● Exercise prompt: The line with "cap.sv57 = true)))", the line with "def pdModeListed (cap", and all lines between them in the material below: return these exactly, and no others.

● Information given:
▬▬▬▬▬▬
-- ==== Sys2Proof/Safety.lean ====
section
/-! DEFINITION. The terms claims use: what a sound state of the block is, runs of one request alone, and the stage
walk as one procedure. -/

namespace Sys2Proof.Machine

/-! ## Sound states -/

/-- Each cache key has at most one entry in the current generation (10_state.md R39, R43). -/
abbrev State.CachesKeyed (s : State) : Prop :=
  s.ctxCache.current.entries.Pairwise (fun a b => ¬ (a.ctx.devid = b.ctx.devid ∧ a.ctx.pid = b.ctx.pid)) ∧
  s.iotlb.current.entries.Pairwise (fun a b => ¬ (a.gscid = b.gscid ∧ a.pscid = b.pscid ∧ a.vpn = b.vpn))

/-- The stage-2 mode of a context is a supported one (40_context.md R215 item 3). -/
def Ctx.gModeOk (p : Params) (c : Ctx) : Bool := gModeSupported p.cap p.gxl (modeField c.gatp)

/-- Both modes of a resolved context are supported ones: what 41_translation.md R271 relies on. -/
def Ctx.modesOk (p : Params) (c : Ctx) : Bool :=
  c.gModeOk p && sModeSupported p.cap (tcSxl c.tc) (modeField c.satp)

/-- A request that is resolving its context stands at a level its trees have, with a context whose checked modes are
supported. -/
def CtxPhase.ok (p : Params) : CtxPhase → Bool
  | .lookup => true
  | .makeRoom => true
  | .walk => true
  | .ddEntry lvl _ => decide (lvl ≤ 2)
  | .ddLeaf _ => true
  | .pdEntry ctx lvl _ => ctx.gModeOk p && decide (lvl ≤ 2)
  | .pdLeaf ctx _ => ctx.gModeOk p
  | .insert ctx => ctx.modesOk p
  | .report cause _ => !cause.neverRaised

/-- A stage walk stands at one of the at most five levels (30_encoding.md R140), and the permission it has gathered
covers the request. -/
def WalkState.ok (kind : ReqKind) (w : WalkState) : Bool := decide (w.level < 5) && w.perm.covers kind

/-- A request with a resolved context stands at a level its tables have, and what it has gathered covers it. -/
def XlatePhase.ok (kind : ReqKind) : XlatePhase → Bool
  | .lookup => true
  | .sWalk w _ => w.ok kind
  | .sImplicit w g => w.ok kind && decide (g.level < 5)
  | .gWalk w => w.ok kind
  | .msiPte _ _ _ _ => true
  | .msiForward _ _ _ => true
  | .mrifPendingRead _ _ _ => true
  | .mrifPendingWrite _ _ _ _ => true
  | .mrifEnable _ _ _ => true
  | .mrifNotice _ => true
  | .tlbRoom _ _ perm => perm.covers kind
  | .tlbInsert _ _ perm => perm.covers kind
  | .report cause _ => !cause.neverRaised

/-- A result a request of kind `kind` may return: an address comes with the permission asked for (41_translation.md
R252), and the cause of a failure is one that is raised (60_exceptions.md R411). -/
def Result.okFor (kind : ReqKind) : Result → Bool
  | .ok _ _ perm => perm.covers kind
  | .msiDone => true
  | .fault cause => !cause.neverRaised

/-- A request in flight is sound. -/
def InFlight.ok (p : Params) (f : InFlight) : Bool :=
  match f.progress with
  | .resolving ph => ph.ok p
  | .translating ctx ph => ctx.modesOk p && ph.ok f.req.kind
  | .ending r => r.okFor f.req.kind

/-- Every context in the current generation and every request in flight is sound. -/
abbrev State.RequestsOk (s : State) : Prop :=
  (∀ e ∈ s.ctxCache.current.entries, e.ctx.modesOk s.params = true) ∧ (∀ f ∈ s.inflight, f.ok s.params = true)

/-- The queue sizes are powers of two and the indices lie below them (10_state.md R60, R63, R64). -/
abbrev State.RingsOk (s : State) : Prop :=
  (isPowerOfTwo s.cq.size = true ∧ s.cq.head < s.cq.size ∧ s.cq.tail < s.cq.size) ∧
  (isPowerOfTwo s.fq.size = true ∧ s.fq.head < s.fq.size ∧ s.fq.tail < s.fq.size) ∧
  (isPowerOfTwo s.pq.size = true ∧ s.pq.head < s.pq.size ∧ s.pq.tail < s.pq.size)

/-- The requests in flight have different numbers, all below the next one. -/
abbrev State.IdsOk (s : State) : Prop :=
  s.inflight.Pairwise (fun f g => f.id ≠ g.id) ∧ ∀ f ∈ s.inflight, f.id < s.nextId

/-- An output the block may send: no cause that is never raised (60_exceptions.md R411), no TRQ event (R440), no
PM_INT (R445, the monitor's). -/
def Output.legal : Output → Bool
  | .event e _ _ _ _ => e != .trq
  | .signal i => i != .pm
  | .atsEvent _ _ _ _ => true
  | .result _ (.ok _ _ _) => true
  | .result _ .msiDone => true
  | .result _ (.fault cause) => !cause.neverRaised
  | .rejected _ => true
  | .access _ _ _ _ => true

/-- Everything sent so far is legal. -/
abbrev State.TraceOk (s : State) : Prop := ∀ o ∈ s.trace, o.legal = true

/-- A sound state. -/
abbrev State.Inv (s : State) : Prop :=
  s.mem.WF ∧ s.CachesKeyed ∧ s.RequestsOk ∧ s.RingsOk ∧ s.IdsOk ∧ s.TraceOk

/-! ## Requests -/

/-- The request numbered `f.id` is in flight as `f`, and stands at `p`. -/
abbrev State.At (s : State) (f : InFlight) (p : Progress) : Prop := s.lookupInflight f.id = some f ∧ f.progress = p

/-- Where the request numbered `id` stands. -/
def State.progressOf (s : State) (id : Nat) : Option Progress := (s.lookupInflight id).map InFlight.progress

/-- `n` steps of one request, nobody else moving. -/
def runAlone (id : Nat) : Nat → State → Host.Outcome State Fault Refusal
  | 0, s => .next s
  | n + 1, s =>
    match advance id s with
    | .next t => runAlone id n t
    | .fault r => .fault r
    | .refused r => .refused r

/-- A dword of a structure as its reader takes it: the value it has read early (20_memory.md R87; log entry 5), else
memory's now; `none` is a failed read. -/
def earlyOrNow (s : State) (latches : List Latch) (a : Word) : Option Word :=
  match latches.find? fun l => l.addr == a with
  | some l => l.value
  | none => if accessFails s.failing .read a 8 then none else some (s.mem.dword a)

/-! ## The two-stage translation as one procedure, over one memory (41_translation.md R259 to R285) -/

/-- How a walk fails: the cause and the value recorded as `gpa2` (R264, R285). -/
abbrev WalkError := Cause × Word

/-- `WalkStage` of R270 from the level `w` stands at, every entry read with `read`; `bad` is the page fault of the
stage (R284, R285); `fuel` is one more than the level. -/
def walkStage (read : Word → Except WalkError Word) (kind : ReqKind) (ade : Bool) (bad : WalkError) :
    Nat → WalkState → Except WalkError (Word × Word × Perm)
  | 0, _ => .error bad
  | fuel + 1, w =>
    match read w.entryAddr with
    | .error e => .error e
    | .ok pte =>
      match walkEntry kind ade w pte with
      | .bad => .error bad
      | .pointer base => walkStage read kind ade bad fuel (w.descend base)
      | .leaf out m p => .ok (out, m, p)

/-- A page-table entry of `n` bytes read at a supervisor-physical address (R273, R274). -/
def readPte (s : State) (kind : ReqKind) (n : Nat) (pa : Word) : Except WalkError Word :=
  match s.readWord pa n with
  | none => .error (accessFault kind, 0)
  | some pte => .ok pte

/-- `WalkStage(G, a)` for a request of kind `kind`, its entries checked as those of a `check` request (R270, R276). -/
def stage2Walk (s : State) (ctx : Ctx) (kind check : ReqKind) (a : Word) : Except WalkError (Word × Word × Perm) :=
  match gGeometry s.params.cap s.params.gxl (modeField ctx.gatp) with
  | none => .error (pageFault .g kind, a)
  | some geom =>
    if rangeOk .g geom.width a then
      walkStage (readPte s kind geom.pteBytes) check (tcGade ctx.tc) (pageFault .g kind, a) geom.levels
        (startWalk .g geom (ppnField ctx.gatp) a (lowMask 64) Perm.rw)
    else .error (pageFault .g kind, a)

/-- The read of a stage-1 page-table entry of `n` bytes at `pa`: with stage 2 on, `pa` is a guest-physical address
and is translated first, checked as a READ (R273, R276). -/
def readStage1Pte (s : State) (ctx : Ctx) (kind : ReqKind) (n : Nat) (pa : Word) : Except WalkError Word :=
  if ctx.stage2On then
    match stage2Walk s ctx kind .read pa with
    | .error e => .error e
    | .ok (spa, _, _) => readPte s kind n spa
  else readPte s kind n pa

/-- `WalkStage(S, a)` (R270, R273). -/
def stage1Walk (s : State) (ctx : Ctx) (kind : ReqKind) (a : Word) : Except WalkError (Word × Word × Perm) :=
  match sGeometry s.params.cap (tcSxl ctx.tc) (modeField ctx.satp) with
  | none => .error (pageFault .s kind, 0)
  | some geom =>
    if rangeOk .s geom.width a then
      walkStage (readStage1Pte s ctx kind geom.pteBytes) kind (tcSade ctx.tc) (pageFault .s kind, 0) geom.levels
        (startWalk .s geom (ppnField ctx.satp) a (lowMask 64) Perm.rw)
    else .error (pageFault .s kind, 0)

/-- Where the data path of a request ends (R258 to R264). -/
inductive PathEnd where
  /-- Both stages passed: the guest-physical and the supervisor-physical address, the mask and the permission. -/
  | translated (gpa spa mask : Word) (perm : Perm)
  /-- A write that the MSI filter takes (R260). -/
  | msi (gpa : Word)
  /-- A failed walk (R264). -/
  | failed (e : WalkError)
deriving DecidableEq, Repr

/-- Stage 2 of the data path (R261, R262), from the guest-physical address with the mask and permission of stage 1. -/
def dataPath2 (s : State) (ctx : Ctx) (kind : ReqKind) (gpa m : Word) (p : Perm) : PathEnd :=
  if kind.isWrite && msiMatch ctx gpa then .msi gpa
  else if ctx.stage2On then
    match stage2Walk s ctx kind kind gpa with
    | .error e => .failed e
    | .ok (spa, m2, p2) => .translated gpa spa (m &&& m2) (p.inter p2)
  else .translated gpa gpa m p

/-- The data path of a request that has missed in the IOTLB, at least one stage enabled (R259 to R262). -/
def dataPath (s : State) (ctx : Ctx) (kind : ReqKind) (iova : Word) : PathEnd :=
  if ctx.stage1On then
    match stage1Walk s ctx kind iova with
    | .error e => .failed e
    | .ok (gpa, m, p) => dataPath2 s ctx kind gpa m p
  else dataPath2 s ctx kind iova (lowMask 64) Perm.rw

/-! ## The mode tables as the spec writes them -/

/-- 30_encoding.md R128: the supported stage-2 modes. -/
def gModeListed (cap : Cap) (gxl : Bool) (mode : BitVec 4) : Prop :=
  mode = 0
  ∨ (gxl = false ∧ ((mode = 8 ∧ cap.sv39x4 = true) ∨ (mode = 9 ∧ cap.sv48x4 = true) ∨ (mode = 10 ∧ cap.sv57x4 = true)))
  ∨ (gxl = true ∧ mode = 8 ∧ cap.sv32x4 = true)

/-- 30_encoding.md R130: the supported stage-1 modes. -/
def sModeListed (cap : Cap) (sxl : Bool) (mode : BitVec 4) : Prop :=
  mode = 0
  ∨ (sxl = false ∧ ((mode = 8 ∧ cap.sv39 = true) ∨ (mode = 9 ∧ cap.sv48 = true) ∨ (mode = 10 ∧ cap.sv57 = true)))
  ∨ (sxl = true ∧ mode = 8 ∧ cap.sv32 = true)

/-- 30_encoding.md R131: the supported process-directory modes. -/
def pdModeListed (cap : Cap) (mode : BitVec 4) : Prop :=
  mode = 0 ∨ (mode = 1 ∧ cap.pd8 = true) ∨ (mode = 2 ∧ cap.pd17 = true) ∨ (mode = 3 ∧ cap.pd20 = true)

/-- 40_context.md R215: a device context with these words is misconfigured. -/
def dcBad (p : Params) (tc gatp satp msiptp : Word) : Prop :=
  (∃ i, 12 ≤ i ∧ i < 64 ∧ i ≠ p.tcAprqBit ∧ tc.getLsbD i = true)
  ∨ tc.getLsbD 10 = true
  ∨ ¬ gModeListed p.cap p.gxl (gatp.extractLsb' 60 4)
  ∨ (tc.getLsbD 5 = false ∧ ¬ sModeListed p.cap (tc.getLsbD 11) (satp.extractLsb' 60 4))
  ∨ (tc.getLsbD 5 = true ∧ ¬ pdModeListed p.cap (satp.extractLsb' 60 4))
  ∨ ¬ (msiptp.extractLsb' 60 4 = 0 ∨ (msiptp.extractLsb' 60 4 = 1 ∧ p.cap.msiFlat = true))
  ∨ ((tc.getLsbD p.tcAprqBit = true ∨ tc.getLsbD 1 = true) ∧ p.cap.ats = false)

/-! ## Commands and records -/

/-- The reserved bits of a command's two dwords (30_encoding.md R161 to R164). -/
def reservedBits : Instr → Word × Word
  | .iotinvalVma _ _ _ _ _ _ => (0xF0000FFC00000800, 0xC0000000000003FF)
  | .iotinvalGvma _ _ _ _ _ _ => (0xF0000FFC00000800, 0xC0000000000003FF)
  | .iofenceC _ _ _ _ _ _ => (0x00000000FFFFC000, 0xC000000000000000)
  | .iodirInvalDdt _ _ _ => (0x000000FD00000C00, 0xFFFFFFFFFFFFFFFF)
  | .iodirInvalPdt _ _ _ => (0x000000FD00000C00, 0xFFFFFFFFFFFFFFFF)
  | .atsInval _ _ _ _ _ _ => (0x000000FC00000C00, 0)
  | .atsPrgr _ _ _ _ _ _ => (0x000000FC00000C00, 0)

/-- The command is one of the two ATS commands. -/
def isAtsCommand (i : Instr) : Bool := decide (opcodeOf i = 0x004#10) || decide (opcodeOf i = 0x084#10)

/-- The command is an IOFENCE.C whose completion write fails (43_commands.md R375). -/
def fenceFails (i : Instr) (failing : List FailRange) : Bool :=
  match i with
  | .iofenceC av _ _ _ _ addr => av && accessFails failing .write (iofenceAddress addr) 4
  | .iotinvalVma _ _ _ _ _ _ => false
  | .iotinvalGvma _ _ _ _ _ _ => false
  | .iodirInvalDdt _ _ _ => false
  | .iodirInvalPdt _ _ _ => false
  | .atsInval _ _ _ _ _ _ => false
  | .atsPrgr _ _ _ _ _ _ => false

/-- The queue and the state after a sequence of enqueues with no dequeue between them (60_exceptions.md R433). -/
def enqueueAll (int : IntReq) : List (List Word) → RecQueue × State → RecQueue × State
  | [], qs => qs
  | rec :: recs, qs => enqueueAll int recs (enqueue qs.1 int rec qs.2)

/-- The free entries of a ring of which one entry always stays empty (60_exceptions.md R433). -/
def RecQueue.free (q : RecQueue) : Nat := (q.head + q.size - q.tail - 1) % q.size

end Sys2Proof.Machine
end

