/-- 60_exceptions.md R420, R425, 40_context.md R229, 90_conflicts.md C1: what a failed request writes before it has its
cause as its result: a fault record of a failed resolution unless `dtf`; of a later failure a fault record unless `tc.DTF`,
or, for an ATS request, no fault record and a page request if `tc.APRQ`; its cause is its result in every case. (That the
whole enqueue, the record's write with the advance of the tail and the pending bit, is one step of its request is log
entry 10; that the request then has its result, and returns it in a later step, is log entry 2.) -/
def Obligations.FailureReport : Prop :=
  ∀ (f : InFlight) (s : State),
    (∀ (cause : Cause) (dtf : Bool), f.progress = .resolving (.report cause dtf) →
      requestStep f s = .next ((if dtf = true then s else s.enqueueFq (faultRecord cause f.req 0)).goOn f (.ending (.fault cause)))) ∧
    (∀ (ctx : Ctx) (cause : Cause) (gpa2 : Word), f.progress = .translating ctx (.report cause gpa2) →
      (f.req.kind ≠ .ats → requestStep f s = .next
        ((if ctx.tc.getLsbD 4 = true then s else s.enqueueFq (faultRecord cause f.req gpa2)).goOn f (.ending (.fault cause)))) ∧
      (f.req.kind = .ats → requestStep f s = .next
        ((if ctx.tc.getLsbD s.params.tcAprqBit = true then s.enqueuePq (pageRequest f.req) else s).goOn f (.ending (.fault cause)))))

/-! ## Translation -/

/-- 41_translation.md R254 to R256: the ATS check comes first and its failure leaves no record; a hit, in the generation
it pins, gives the entry's page and permission with the mask of one page, reads nothing and sends nothing out; every
other lookup emits exactly one TLB_MISS, and nothing else, and reads no memory in this step. (That the check and the
lookup are one step, and that the result of a failed check or of a hit is returned in a later one, is the model's
granularity, log entry 2.) -/
def Obligations.AtsCheckThenIotlbLookup : Prop :=
  ∀ (f : InFlight) (ctx : Ctx) (s : State), f.progress = .translating ctx .lookup →
    (f.req.kind = .ats → (ctx.tc.getLsbD 1 = false ∨ s.params.cap.ats = false) →
      requestStep f s = .next (s.goOn f (.ending (.fault .transactionTypeDisallowed)))) ∧
    ((f.req.kind = .ats → ctx.tc.getLsbD 1 = true ∧ s.params.cap.ats = true) →
      (∀ e, s.tlbEntry (ctx.gatp.extractLsb' 44 16) (ctx.ta.extractLsb' 12 20) (f.req.iova.extractLsb' 12 52) = some e →
        e.valid = true → e.perm.covers f.req.kind = true →
        requestStep f s = .next (s.goOn { f with tlbGen := some s.iotlb.current.number }
          (.ending (.ok ((e.ppn.setWidth 64 <<< 12) ||| (f.req.iova &&& 0xFFF)) 0xFFF e.perm)))) ∧
      ((∀ e, s.tlbEntry (ctx.gatp.extractLsb' 44 16) (ctx.ta.extractLsb' 12 20) (f.req.iova.extractLsb' 12 52) = some e →
          e.valid = false ∨ e.perm.covers f.req.kind = false) →
        ∀ t, requestStep f s = .next t → t.mem = s.mem ∧ t.ctxCache = s.ctxCache ∧ t.iotlb = s.iotlb ∧
          (∀ g, t.lookupInflight f.id = some g → g.tlbGen = some s.iotlb.current.number ∧ g.req = f.req) ∧
          t.trace = .event .tlbMiss f.req.devid f.req.pid (ctx.gatp.extractLsb' 44 16) (ctx.ta.extractLsb' 12 20) :: s.trace))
▬▬▬▬▬▬
● Exercise response:
  ∨ (sxl = false ∧ ((mode = 8 ∧ cap.sv39 = true) ∨ (mode = 9 ∧ cap.sv48 = true) ∨ (mode = 10 ∧ cap.sv57 = true)))
  ∨ (sxl = true ∧ mode = 8 ∧ cap.sv32 = true)

/-- 30_encoding.md R131: the supported process-directory modes. -/
def pdModeListed (cap : Cap) (mode : BitVec 4) : Prop :=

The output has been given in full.